In [3]:
#Necessary imports
import pandas as pd
from sklearn.feature_extraction.text import TfidfVectorizer
from sklearn.linear_model import LogisticRegression
from sklearn.pipeline import make_pipeline
from sklearn.preprocessing import LabelEncoder
from scipy.stats import norm
from sklearn.model_selection import GridSearchCV

#Reading datasets
train = pd.read_csv("train.csv")
dev = pd.read_csv("dev.csv")
test = pd.read_csv("test.csv")

# Remove rows where Label == "Apathetic" from train, dev, and test
train = train[train['Label'] != 'Apathetic']
dev = dev[dev['Label'] != 'Apathetic']
test = test[test['Label'] != 'Apathetic']

#Converts text labels into numbers (so the model can understand them)
label_encoder = LabelEncoder()
train['Encoded Label'] = label_encoder.fit_transform(train['Label'])

#Building model
# Step 1: Turn the text into numbers (TF-IDF) so model capture their meaning & importance
pipeline = make_pipeline(
    TfidfVectorizer(),
    LogisticRegression(solver='lbfgs', max_iter= 400, C = 1.2, penalty='l2')
)

#Step 2: Train the Multi-Logistic Regression model on those numbers
pipeline.fit(train['Original Text'], train['Encoded Label'])

#Define the parameter combinations of C and max_iter to try
param_grid = {
    'logisticregression__C': [0.1, 0.5, 1.0, 1.2, 2.0],
    'logisticregression__max_iter': [100, 200, 400, 500]
}

#Use GridSearchCV with 5-fold cross-validation to find the best parameters
grid_search = GridSearchCV(pipeline, param_grid, cv=5, scoring='accuracy', n_jobs=-1)
grid_search.fit(dev['Original Text'], label_encoder.transform(dev['Label']))

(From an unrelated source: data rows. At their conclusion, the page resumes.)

-- ==== Sys2Proof/Machine/MeridianEvents.lean ====
section
/-! DEFINITION. Meridian: proposals, results, membership and lending (chapter 08). -/

namespace Sys2Proof.Machine
open Sys2Proof

/-- Detail of the meridian entries 0x2501 to 0x2503 (Table 23.4): group and identity. -/
def merDetail (g id : Nat) : List Byte := leBytes 2 g ++ leBytes 2 id

/-! ### The tree (R187, R188) -/

/-- The dies that can have sent a record of `src` to die `id`: those on its way up the tree below `id`, since one that had no
acknowledgement skips a level (R188). -/
def hopsBelow (members : List Member) (src id : Nat) : List Nat :=
  let up := nextUp members
  let way := [src, up src, up (up src), up (up (up src))]
  (way.takeWhile fun i => i != id).eraseDups

/-- Acknowledge a meridian record (Table 12.13): type, original sender, epoch. -/
def State.ackRecord (s : State) (d : DieId) (dst ty src epoch : Nat) : State :=
  if dst = s.identity d then s
  else s.sendRecord d 0x05 dst ([BitVec.ofNat 8 ty, 0#8] ++ leBytes 2 src ++ leBytes 8 epoch)

/-- Acknowledge a record that climbs the tree: it names its original sender and not the die that sent it on, so every die that
can have sent it here hears of it (R188) (log 132, DEDUCED). -/
def State.ackUp (s : State) (d : DieId) (ty src : Nat) : State :=
  (hopsBelow (s.die d).mer.tree src (s.identity d)).foldl (fun s i => s.ackRecord d i ty src (s.epoch d)) s

/-- An acknowledgement arrives (R188). -/
def State.takeAck (s : State) (d : DieId) (ty src : Nat) : State :=
  s.modMer d fun m => { m with
    unacked := m.unacked.filter fun u => !(u.ty == ty && u.src == src)
    joinAcked := m.joinAcked || (ty == 3 && src == s.identity d) }

/-- A record is not acknowledged within 8 µs (R188): it goes to the aggregator one level further up, and so on up to the
root. A die that has itself become that root takes the LEAVE it still holds. -/
def execRecordAckTimeout (d : DieId) (no : Nat) (s : State) : Host.Outcome State Fault Refusal :=
  let m := (s.die d).mer
  match m.unacked.find? fun u => u.no == no with
  | none => .next s
  | some u =>
    let l := min 4 (u.level + 1)
    let s1 := s.advanceTo (u.sentAt + 8000)
    let s2 := s1.modMer d fun m => { m with unacked := m.unacked.map fun v =>
      if v.no = no then { v with level := l, sentAt := s1.tray.now } else v }
    let dst := aggregator m.tree (s.identity d) l
    if dst = s.identity d then
      let s3 := s1.modMer d fun m => { m with unacked := m.unacked.filter fun v => v.no != no }
      .next (if u.ty = 4 then s3.passLeave d 3 u.src else s3)
    else .next (s2.sendFor d u.ty dst u.src u.body)

/-! ### Results (R191, R192, R195) -/

/-- The step of R191 over the members' codes: the highest, ignoring 0x10; a missing proposal counts as the current group
step; a raise is at most one step. -/
def formStep (members : List Member) (g : Nat) : Nat :=
  let codes := members.filterMap fun e => match e.code with
    | none => some g
    | some 0x10 => none
    | some c => some c
  max (match codes with | [] => g | c :: cs => cs.foldl max c) (g - 1)

/-- The members with what the root knows of their proposals at 768 µs: a leaving die proposes 0x10 (R200), a failed root counts
as missing (R194) (log 132, DEDUCED). -/
def Meridian.closing (m : Meridian) : List Member := m.members.map fun e =>
  let code := if some e.id = m.failedRoot then none
    else if m.leaves.contains e.id ∧ e.code = none then some 0x10 else e.code
  { e with code := code, missed := if code.isNone then e.missed + 1 else 0 }

/-- Close the proposals and send the RESULT (R191, R200, R201, R203): the misses of this epoch are counted, a second one
in a row makes a member stray; leaves prevail over joins. The stray die itself records and counts its declaration. -/
def State.formResult (s : State) (d : DieId) : State :=
  let m := (s.die d).mer
  let id := s.identity d
  let ids := m.members.map Member.id
  let members := m.closing
  let strays := (members.filter fun e => decide (2 ≤ e.missed)).map Member.id
  let leaves := m.leaves.filter fun i => ids.contains i && !strays.contains i
  let joins := m.joins.filter fun i => !ids.contains i && !m.leaves.contains i
  let r : MResult := { group := s.groupNo d, epoch := s.epoch d, step := formStep members m.groupStep,
                       strays := strays, leaves := leaves, joins := joins }
  let s1 := s.modMer d fun m => { m with
    closed := true, members := members
    missedTotal := satAdd 32 m.missedTotal (members.filter fun e => e.code.isNone).length }
  (s1.sendResult d r id).holdResult d r id

/-- 768 µs: the root forms the result (R191). -/
def execResultForm (d : DieId) (s : State) : Host.Outcome State Fault Refusal :=
  let m := (s.die d).mer
  if !m.root ∨ m.closed then .next s else .next ((s.advanceIn d 768000).formResult d)

/-- The second-lowest identity of a group (R187) (log 140, DEDUCED). -/
def standbyId (members : List Member) : Option Nat := ((sortBy Member.id members).map Member.id)[1]?

/-- 800 µs without RESULT: the standby root forms it and is the root from the next boundary (R194) (log 140, DEDUCED). -/
def execStandbyRootTakeover (d : DieId) (s : State) : Host.Outcome State Fault Refusal :=
  let m := (s.die d).mer
  let held : Bool := match m.result with | some r => r.epoch == s.epoch d | none => false
  if !m.member ∨ m.root ∨ held ∨ standbyId m.tree ≠ some (s.identity d) then .next s
  else .next (((s.advanceIn d 800000).modMer d fun m => { m with standbyRoot := true }).formResult d)

/-- A further record of the result that the die holds adds its lists; an amended result only ever raises the step number (R195).
Of two results of one epoch the step of the higher holds. -/
def Meridian.joined (m : Meridian) (src : Nat) (r : MResult) : MResult × Nat :=
  match m.result with
  | none => (r, src)
  | some o =>
    if o.epoch ≠ r.epoch then (r, src)
    else if o.step = r.step ∧ o.amended = r.amended then
      ({ r with strays := (o.strays ++ r.strays).eraseDups, leaves := (o.leaves ++ r.leaves).eraseDups,
                joins := (o.joins ++ r.joins).eraseDups }, m.resultFrom)
    else if r.step ≤ o.step then (o, m.resultFrom)
    else (r, m.resultFrom)

/-- The root refused the JOIN of this epoch (R204): it was acknowledged on its way in time, no leave prevailed over it, and the whole
RESULT names it nowhere (log 133, DEDUCED). -/
def Meridian.refused (m : Meridian) (id : Nat) (r : MResult) (more : Bool) : Bool :=
  m.joining && m.joinSent == some r.epoch && m.joinAcked && !more && !r.joins.contains id && !r.leaves.contains id

/-- A RESULT reaches a die (R188, R192, R195, R203, R204). An aggregator acknowledges it and passes it on; a root that formed none
takes that of its standby root (R194). -/
def State.takeResult (s : State) (d : DieId) (src : Nat) (r : MResult) : State :=
  let m := (s.die d).mer
  if r.group ≠ s.groupNo d then s
  else if r.epoch ≠ s.epoch d then (if m.member then s else s.modMer d fun m => { m with heardResult := true })
  else
    let id := s.identity d
    let s0 := if m.member ∧ (childrenOf m id).isEmpty = false then
      (s.ackRecord d (nextUp m.tree id) 0x02 src r.epoch).sendResult d r src else s
    let o := m.joined src r
    if m.member ∨ o.1.joins.contains id then
      if some { o.1 with more := false } = m.result then s0
      else (s0.modMer d fun m => { m with closed := m.closed || m.root }).holdResult d o.1 o.2
    else
      let s1 := s0.modMer d fun m => { m with heardResult := true, result := some { o.1 with more := false }, resultFrom := o.2 }
      if m.refused id o.1 r.more then
        (s1.modMer d fun m => { m with joining := false, joinRefused := true }).logDie d 0x2503 (merDetail (s.groupNo d) id)
      else s1

/-- RESULT_RECEIVE (R192). -/
def execResultReceive (d : DieId) (src : Nat) (r : MResult) (s : State) : Host.Outcome State Fault Refusal :=
  .next (s.takeResult d src r)

/-! ### Proposals on the way up (R190, R195) -/

/-- A forwarder's count covers a whole block: every member of the largest block that `src` aggregates has been heard. -/
def Meridian.hearBlock (m : Meridian) (src heard : Nat) : Meridian :=
  let block (k : Nat) : List Nat := (m.members.map Member.id).filter fun i => i / 16 ^ k == src / 16 ^ k
  match [4, 3, 2, 1].find? fun k => aggregator m.tree src k == src && decide ((block k).length ≤ heard) with
  | none => m
  | some k => (block k).foldl (fun m i => if m.heard.contains i then m else m.hear i 0x10) m

/-- A PROPOSAL reaches a die (R188, R190, R195): it is acknowledged; the root takes it until it has closed the proposals,
an urgent one until 808 µs into an amended RESULT; an aggregator passes on each increase and each member newly heard. -/
def State.takeProposal (s : State) (d : DieId) (src epoch code : Nat) (urgent revised : Bool) (heard : Nat) : State :=
  let m := (s.die d).mer
  if !m.member then s
  else
    let s1 := s.ackUp d 0x01 src
    if epoch ≠ s.epoch d ∨ !(m.members.map Member.id).contains src then s1
    else
      let more := !m.heard.contains src || (code != 0x10 && decide ((m.blockMax.map (· + 1)).getD 0 < code + 1))
      let s2 := s1.modMer d fun m => (m.hear src code).hearBlock src heard
      if m.root ∨ m.standbyRoot then
        if m.closed then
          (if urgent ∧ s.inEpoch d ≤ 808000 then s1.amend d code else s1)
        else if revised ∧ 768000 < s.inEpoch d then s1
        else s2
      else if more then
        let m2 := (s2.die d).mer
        s2.sendUp d 1 0x01 src (proposalBody (m2.blockMax.getD 0x10) epoch urgent revised m2.heard.length)
      else s2

/-- PROPOSAL_RECEIVE (R190). -/
def execProposalReceive (d : DieId) (src epoch code : Nat) (urgent revised : Bool) (heard : Nat) (s : State) :
    Host.Outcome State Fault Refusal :=
  .next (s.takeProposal d src epoch code urgent revised heard)

/-! ### Leaving and joining (08.5) -/

/-- LEAVE_SEND (R200): the member itself, or with cause 6 its tray controller through another die. -/
def execLeaveSend (d : DieId) (cause : Nat) (s : State) : Host.Outcome State Fault Refusal :=
  .next (if cause = 6 then s.leaveFor d cause else s.sendLeave d cause)

/-- A LEAVE reaches a die (R188, R200): the root lists it, an aggregator passes it on. -/
def State.takeLeave (s : State) (d : DieId) (cause id : Nat) : State :=
  if !(s.die d).mer.member then s else (s.ackUp d 0x04 id).passLeave d cause id

/-- LEAVE_RECEIVE (R200). -/
def execLeaveReceive (d : DieId) (id : Nat) (s : State) : Host.Outcome State Fault Refusal :=
  .next (s.takeLeave d 3 id)

/-- The command 0x2500:0E (R200). -/
def execLeaveGroup (m : MasterId) (d : DieId) (v : Nat) (s : State) : Host.Outcome State Fault Refusal :=
  .next (s.gate m ⟨0x2500, 0xE, d.val⟩ (leBytes 1 v) fun s _ _ => .done (s.sendLeave d 3) 0 true)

# Update model with the best parameters
pipeline.set_params(**grid_search.best_params_)

# Evaluate the model on the dev set
dev_predictions = pipeline.predict(dev['Original Text'])
# Convert the predicted numbers back into original label names
dev['Predicted Label'] = label_encoder.inverse_transform(dev_predictions)

# Calculate accuracy on the dev set
accuracy = (dev['Label'] == dev['Predicted Label']).mean()
print(f"Accuracy on dev set: {accuracy:.2f}")

#Merge train and dev to retrain final model so it can learn from all available data
full_train = pd.concat([train, dev])

# Retrain model on full data
pipeline.fit(full_train['Original Text'], label_encoder.transform(full_train['Label']))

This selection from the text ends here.